The Athens-based band was formed in 1990 by Thodoris Rellos (saxophone, vocals), Kleon Antoniou (guitar, vocals) and Takis Kanellos (drums). They were joined in 1995 by Antonis Maratos (originally percussion, later bass); in 1997 by Angelos Polychronou (percussion); and in 2000 by Florian Mikuta (keyboards). After two albums of instrumental music, Mode Plagal and Mode Plagal II, they added vocals for their third album, Mode Plagal III. In 2002, they collaborated with Turkish group Bosphorus, led by composer Nikiforos Metaxas, to record the album Του Βόσπορου Το Πέρα ("Beyond the Bosphorus").

Critic Fiachra Gibbons wrote of Mode Plagal: "On first hearing, they are a driving, straightahead jazz-funk outfit. Listen longer and the restless Greek spirit, audible in the transcendent sax of Thodoris Rellos, becomes evident, drawing from rembetika - the Greek blues - and the dance music of the Balkans, Thrace, Asia Minor and all points east."
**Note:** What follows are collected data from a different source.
-- ==== Sys2Proof/Machine/Copy.lean ====
section
/-! DEFINITION. Copy engines at work: posts, descriptors, block requests, settling and completion, XC
blocks, and INV_RANGE (R121 to R130, R149, R150, R236). -/

namespace Sys2Proof.Machine

/-! ## Descriptors (R121, R123) -/

def Desc.nblk (d : Desc) : Nat := dw d.ws 5 10 0
def Desc.csOff (d : Desc) : Nat := dw d.ws 4 20 0
def Desc.cmplPtr (d : Desc) : Nat := dw d.ws 7 20 0

/-- Words 2 and 3 as one number: VA or TICK. -/
def wideOf (ws : List Word) : Nat := (ws.getD 2 0).toNat + 2 ^ 32 * (ws.getD 3 0).toNat

/-- R144: the 2 MiB pages that meet the range of an RD or WR descriptor. -/
def pagesOf (ws : List Word) : List Nat :=
  let va := wideOf ws
  let p := va / 0x200000
  (List.range ((va + 2048 * dw ws 5 10 0 - 1) / 0x200000 + 1 - p)).map (p + ·)

/-- R121: a reserved bit, or a field that does not apply to the OPC, is non-zero. -/
def descRsvd (ws : List Word) : Bool :=
  let z := fun i hi lo => dw ws i hi lo == 0
  let common := z 0 31 10 && z 4 31 21 && z 5 31 11 && z 6 31 29 && z 7 31 21 &&
    (db ws 0 7 || z 1 31 16)
  let own := match dw ws 0 3 0 with
    | 1 | 2 => z 3 31 16 && z 6 31 0 && !db ws 0 9
    | 3 => z 2 31 0 && z 3 31 0 && z 1 31 16 && !db ws 0 7
    | _ => z 4 31 0 && z 5 31 0 && z 6 31 0 && z 1 31 16 && !db ws 0 7 && !db ws 0 9
  !(common && own)

/-- R123: the checks of a descriptor at store offset off of cluster c. -/
def copyBad (c off : Nat) (ws : List Word) : Bool :=
  let opc := dw ws 0 3 0
  let n := dw ws 5 10 0
  decide (0x200000 < off + 32) || opc == 0 || decide (4 < opc) || descRsvd ws ||
  ((opc == 1 || opc == 2) && dw ws 2 10 0 != 0) ||
  dw ws 4 20 0 % 64 != 0 || dw ws 6 20 0 % 64 != 0 || dw ws 7 20 0 % 8 != 0 ||
  (opc != 4 && decide (n = 0 ∨ 1024 < n ∨ 0x200000 < dw ws 4 20 0 + 2048 * n)) ||
  (opc == 3 && decide (0x200000 < dw ws 6 20 0 + 2048 * n ∨ 207 < dw ws 6 28 21 ∨ dw ws 6 28 21 = c)) ||
  decide (0x200000 < dw ws 7 20 0 + 8) ||
  (db ws 0 7 && dw ws 1 31 16 == 0)

/-! ## Completion (R124, R127) -/

/-- R124: the descriptor has issued its last block request, or issues none. -/
def Desc.issued (d : Desc) : Bool :=
  d.need.isEmpty && !d.waiting && (d.stop || decide (d.nblk ≤ d.next))

/-- R127: every block of the descriptor is settled. -/
def Desc.settled (d : Desc) : Bool := d.issued && d.fly.isEmpty

/-- R127: the first failure in block order, or OK. -/
def Desc.status (d : Desc) : Status :=
  match d.fails with
  | [] => .ok
  | f :: l => (l.foldl (fun b x => if x.1 < b.1 then x else b) f).2

/-- R127, R128: the completion word goes to the descriptor's own store, or to the target's. -/
def Sys.copyWordAt (y : Sys) (c : Nat) (d : Desc) (w : List Byte) : Sys :=
  if db d.ws 0 6 = false then y
  else if db d.ws 0 9 then
    let t := dw d.ws 6 28 21
    if y.chip.isFenced (.cluster t) ∨ y.chip.clResetting t then y else y.stWrite t d.cmplPtr w
  else y.stWrite c d.cmplPtr w

/-- R500: the completion word of a descriptor waits for a store that gives no grants. -/
def Chip.wordHeld (s : Chip) (c : Nat) (d : Desc) : Bool :=
  db d.ws 0 6 &&
  if db d.ws 0 9 then
    let t := dw d.ws 6 28 21
    s.stFrozen t && !s.isFenced (.cluster t) && !s.clResetting t
  else s.stFrozen c

/-- R127, R130: a descriptor completes: its word, its interrupt, the counts. -/
def Sys.completeDesc (y : Sys) (c e : Nat) (d : Desc) : Sys :=
  let st := d.status
  let pg := cpPg c e
  let y := y.copyWordAt c d (copyWord st d.late d.opc (dw d.ws 1 15 0) d.ok)
  onChip (fun s =>
    let x := s.eng c e
    let s := s.setEng c e { x with descs := x.descs.filter fun z => !(z.serial == d.serial) }
    let s := s.wrapBy (pg + 0x48) 1
    let s := if st = .ok then s else s.bump (pg + 0x60)
    let s := match st with
      | .ue => s.countErr pg 1 1 0 false
      | .noAccess => s.notice pg 2
      | _ => s
    if db d.ws 0 5 then s.setFlag (pg + 0x54) 0 true else s) y

/-- R124, R129: descriptors complete in program order, as many as have settled; one ended by a kill or
a reset leaves without a word, one ended by a fence is answered at containment. -/
def Sys.copyDone (y : Sys) (c e : Nat) : Nat → Sys
  | 0 => y
  | n + 1 =>
    let x := y.chip.eng c e
    match x.descs with
    | [] => y
    | d :: l =>
      match d.forced with
      | some .fenced => y
      | some _ =>
        if d.fly.isEmpty then
          Sys.copyDone (onChip (fun s => s.setEng c e { s.eng c e with descs := l }) y) c e n
        else y
      | none => if d.settled ∧ y.chip.wordHeld c d = false then (y.completeDesc c e d).copyDone c e n else y

/-- As many completions as there are descriptors. -/
def Sys.copySettle (y : Sys) (c e : Nat) : Sys := y.copyDone c e (y.chip.eng c e).descs.length

/-- WALK_READ_DONE (R127, R139, R141 to R145): the read of a walk has returned; a descriptor it ends
completes. -/
def execWalkReadDone (c : ClusterNo) (e : Nat) : State → Host.Outcome State Fault Refusal :=
  liftS fun y =>
    let s := y.chip
    let src := BlkSrc.walk c e
    match (s.cl c).walks.find? fun w => w.e == e,
        s.accs.find? fun a => a.src == src && a.phase == .served with
    | some w, some a =>
      let s := { s with accs := s.accs.filter fun x => !(x.src == src) }
      let s := s.setCl c { s.cl c with walks := (s.cl c).walks.filter fun w => !(w.e == e) }
      let s := if a.st = .ok then s.walkEnds c w (s.walkStep w (leNat a.data)) else s.walkFails c w a.st
      (Sys.copySettle { y with chip := s } c 0).copySettle c 1
    | _, _ => y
In 2008, they released the album Η Κάθοδος Των Σαλτιμπάγκων, recorded with Cretan band Hainides, and in 2010 they released Στην Κοιλιά Του Κήτους. In 2014, they released Πέρα Από Τα Σύνορα, a collaboration with Hainides and the musician Psarantonis (Antonis Xylouris).

==Discography==
- Mode Plagal (1995, Ano Kato Records, Thessaloniki)
- Mode Plagal II (1998, Lyra Records)
- Mode Plagal III (2001, Lyra Records)
- Beyond the Bosphorus - collaboration with Bosphorus (2003, Hitch Hyke Records)
- In The Belly Of The Beast (2010, Lyra Records)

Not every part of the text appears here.